In 1993, "stateful" firewalls appeared on the market. The first popular stateful firewall, Checkpoint’s Firewall-1, implemented a simple connection-origin table that tracked whether a connection had originated behind the firewall and permitted response packets for that connection. A layer-7 hook to parse FTP PORT commands and update the state table allowed FTP to work transparently through the firewall. Subsequent versions of the stateful firewall added TCP sequence number interpretation, and DNS query/response matching to ensure that return packets were only allowed in response to queries that had originated from the inside. It is important to note that stateful firewalls added these features to overcome vulnerabilities in their design – attacks such as TCP RST flood attacks and DNS cache poisoning. Proxy firewalls never had these kinds of vulnerabilities. Stateful firewalls have continued to evolve; often in response to new types of hacking techniques as they have been discovered. Proxy firewalls have evolved, as well, but mostly in response to ever-higher requirements for performance and transparency.

Near-Term History of Intrusion Detection, Intrusion Prevention, and Firewalls

Intrusion detection technologies (IDS) have enjoyed a spectacular rise and fall. Since Dorothy Denning first proposed the concept in 1986, there were relatively few products until 1997, when a number of vendors began offering commercial network monitoring IDS. The IDS market grew rapidly through 2002, when Gartner researchers announced "IDS is the ‘pet rock’ of computer security" and recommended their customers focus instead on the up-and-coming new technology termed "Intrusion Prevention" (IPS). According to Gartner analyst Richard Stiennon, IDS was a failure for two reasons.
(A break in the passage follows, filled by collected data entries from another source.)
-- ==== Sys2Proof/Machine/Nib.lean ====
section
/-! DEFINITION. The Nib engines (chapter 11): arming and its checks, samples and free-running slots, the watchdogs, the engine states,
the output limits, the swap of banks and the coefficient window. -/

namespace Sys2Proof.Machine

-- configuration (Table 21.5)

def nibDim (s : State) (n : Nat) : NibDims := nibDims (regGet s (nibOff n 0x00))
def nibSample (s : State) (n : Nat) : Nat := fld (regGet s (nibOff n 0x04)) 18 0
def nibLate (s : State) (n : Nat) : Nat := fld (regGet s (nibOff n 0x08)) 17 0
def nibTrj (s : State) (n : Nat) : Word := regGet s (nibOff n 0x14)
def nibTrjReq (s : State) (n : Nat) : Bool := wbit (nibTrj s n) 30
def nibInterp (s : State) (n : Nat) : Bool := wbit (nibTrj s n) 29
def nibSettleN (s : State) (n : Nat) : Nat := fld (regGet s (nibOff n 0x18)) 31 16
def nibHoldMax (s : State) (n : Nat) : Nat := fld (regGet s (nibOff n 0x18)) 15 8
def nibIn (s : State) (n i : Nat) : Word := regGet s (nibOff n (0x100 + 4 * i))
def nibOutMap (s : State) (n k : Nat) : Word := regGet s (nibOff n (0x180 + 4 * k))
def nibPredIn (s : State) (n r : Nat) : Nat := fld (regGet s (nibOff n (0x1C0 + 4 * r))) 4 0
def nibOuts (s : State) (n : Nat) : List Nat :=
  let w := regGet s (nibOff n 0x10)
  if wbit w 14 then [fld w 6 0, fld w 13 7] else [fld w 6 0]

/-- The count an engine's capture ticks are on: its partition's (R513). -/
def nibCountNow (s : State) (n : Nat) : Nat := match enginePart s n with | some p => count s p | none => lc s

/-- The active bank's window words, and the other's. -/
def Nib.active (e : Nib) : Tbl Word := if e.bank then e.coef1 else e.coef0
def Nib.idle (e : Nib) : Tbl Word := if e.bank then e.coef0 else e.coef1

-- output words (R294; an output word of WB bits stands at the top of its 32-bit word, R375; assumption 44)

/-- Format of output k: width in bits, m, unsigned. -/
structure OutFmt where
  wb : Nat
  m : Nat
  u : Bool
deriving DecidableEq, Repr, Inhabited

/-- The width of the words of an output or input stream (R288): a configured direct port's WB, 32 elsewhere. -/
def streamWidth (s : State) (i : Nat) : Nat :=
  if 16 ≤ i ∧ i < 24 ∧ wbit (regGet s (dpOff (i - 16) 0)) 31 = true then dpWidth s (i - 16) else 32

/-- The stream output k leaves on. -/
def nibOutStream (s : State) (n k : Nat) : Nat := (nibOuts s n).getD (if wbit (nibOutMap s n k) 31 then 1 else 0) 127

def nibOutFmt (s : State) (n k : Nat) : OutFmt :=
  ⟨streamWidth s (nibOutStream s n k), fld (nibOutMap s n k) 20 15, wbit (nibOutMap s n k) 14⟩

def OutFmt.int (f : OutFmt) (w : Word) : Int := wordInt f.u w / 2 ^ (32 - f.wb)
def OutFmt.word (f : OutFmt) (x : Int) : Word := BitVec.ofInt 32 (x * 2 ^ (32 - f.wb))

/-- A format of Qm.n or UQm.n with WB bits (R7, R8). -/
def OutFmt.ok (f : OutFmt) : Bool := decide (8 ≤ f.wb ∧ f.wb ≤ 32 ∧ f.m ≤ f.wb ∧ (f.u = false → 1 ≤ f.m))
First off, IDS generated too many "false positives" – alerts in which the IDS mistook legitimate traffic for an attack. Secondly, IDS didn’t actually do anything but generate an alert when the attack was seen. Stiennon rightly pointed out that, if you can correctly detect an attack, it would be nice to prevent it. By the end of 2003, virtually every IDS vendor was re-branding their product as an IPS, by adding in-line blocking modes to their sensors. Initially, virtually no customers used the in-line blocking modes of their IPS, because they were afraid of traffic interruptions.
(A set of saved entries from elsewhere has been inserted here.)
/-- Every segment or kernel of an image. -/
def segmentsOk (im : Image) (q : PartParams) : Bool :=
  let nums := (im.routes.map (fun r => r.route)).eraseDups
  let segs := (walkList im).zipIdx.map (fun e =>
    let ws := segmentWalks im e.1
    (e, ws, timedOps im (metOn q ws)))
  let carried := carriedRoutes im nums (segs.map (fun e => (e.1, e.2.2))) segs.length
  (segs.zip carried).all (fun e => segmentOk im q e.1.2.1 e.1.2.2 e.2 e.1.1.1)

/-- Every annotated slot has its record and no record is left over; PIVOT records only on RECIP (R193). -/
def annsOk (im : Image) : Bool :=
  let slots := im.strokes.flatMap (fun b => b.words.flatMap wordSlots)
  let marked := slots.filter (slotAnnotated im)
  decide (marked.length = im.anns.length)
  && (marked.zip im.anns).all (fun e => decide (e.2.kind ≠ 0x10 ∧ e.2.kind ≠ 0x11) || decide (slCls e.1 = 2 ∧ slOp e.1 = 1))

/-- Kernels: entry and span in their ranges (Table 09.6). -/
def kernelsOk (im : Image) : Bool :=
  match im.layers with
  | some l => l.kernels.all (fun k => decide (1 ≤ k.span ∧ k.span ≤ 262144))
  | none => true

/-- Segments of an image (Tables 06.8, 06.9): at most 16, and the set for the IKIND. -/
def segmentSetOk (im : Image) : Bool :=
  let count := fun k => (im.segs.filter (fun q => q.kind == k)).length
  decide (im.segs.length ≤ 16)
  && (if im.isModel then decide (im.segs.length = 1 ∧ count 8 = 1)
      else decide (count 1 = 1 ∧ count 4 = 1 ∧ count 7 = 1 ∧ count 8 = 0 ∧ count 2 ≤ 1 ∧ count 3 ≤ 1 ∧ count 5 ≤ 1 ∧ count 6 ≤ 1)
        && (match im.cert with
            | some c => decide ((count 5 = 1 ↔ 0 < c.rank1Max) ∧ (count 6 = 1 ↔ 0 < c.refineMax))
            | none => decide (count 5 = 0 ∧ count 6 = 0)))

/-- Families (Table 06.10, R182): numbers unique, every member whole. -/
def familiesOk (im : Image) : Bool := decide ((im.fams.map (fun f => f.family)).Nodup) && im.fams.all (familyOk im)

/-- Check 9 of Table 06.6. -/
def check9 (im : Image) (q : PartParams) : Bool :=
  segmentSetOk im && im.strokes.all (fun b => decide (b.row < 8 * im.hdr.ghalves ∧ b.col < im.hdr.gcols) && b.words.all (wordOk im))
  && familiesOk im && annsOk im && kernelsOk im && segmentsOk im q

end Sys2Proof.Machine
end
Some of the first IPS on the market were not effective security devices: they used simple signature-matching techniques and "knew" how to recognize and block only a few dozen worms and popular attacks. They did not sell particularly well until the massive worm outbreaks of 2004: corporations were desperate to contain worms in their networks, and worms are sufficiently easy to recognize that the IPS did a decent job blocking worm traffic on the network. IPS began to sell. The feature-similarity between IPS, IDS, and firewalls as well as single-purpose spam and anti-virus gateways, has triggered a move to consolidate these technologies into a single platform. A number of vendors have embarked on a course of technology acquisition, with the intent of embedding IPS/IDS/Firewall/AV/VPN termination capabilities into switching platforms. These combined systems offer an attractive feature-set, high performance, and a good price point when compared to having to integrate a series of separate products. The strengths and weaknesses of such systems will depend on the quality of the underlying detection and firewall engines and its IDS knowledge-base.

Enter "Deep Inspection"

According to David Flynn, NetScreen’s Vice President of Marketing, a survey of 1000 network managers indicated their biggest security concern was "depth of protection" against worms, trojans, email viruses, and exploits against software vulnerabilities. Flynn is quoted as noting that these types of attacks "can traverse a traditional stateful firewall even if the firewall is deployed and working as it should be." Both NetScreen and CheckPoint have bolstered their stateful firewalls by adding application-oriented checking logic into their processing modules – essentially merging IDS signatures into the firewall traffic-processing engines of their products. What is "Deep Inspection"(DI) anyhow? According to NetScreen, DI firewalls "use an Attack Object Database to store protocol anomalies and attack patterns (sometimes referred to as signatures), grouping them by protocol and security level (severity)" Packet processing is typically described as "performing application level checks as well as stateful inspection." In other words, a "Deep Inspection" is just a catchy marketing term for a stateful packet inspection firewall with some IDS signatures and some application protocol anomaly detection rules. It is important to understand that a "Deep Inspection" firewall is going to provide all of the protections of a stateful firewall, as well as whatever signatures are loaded into it.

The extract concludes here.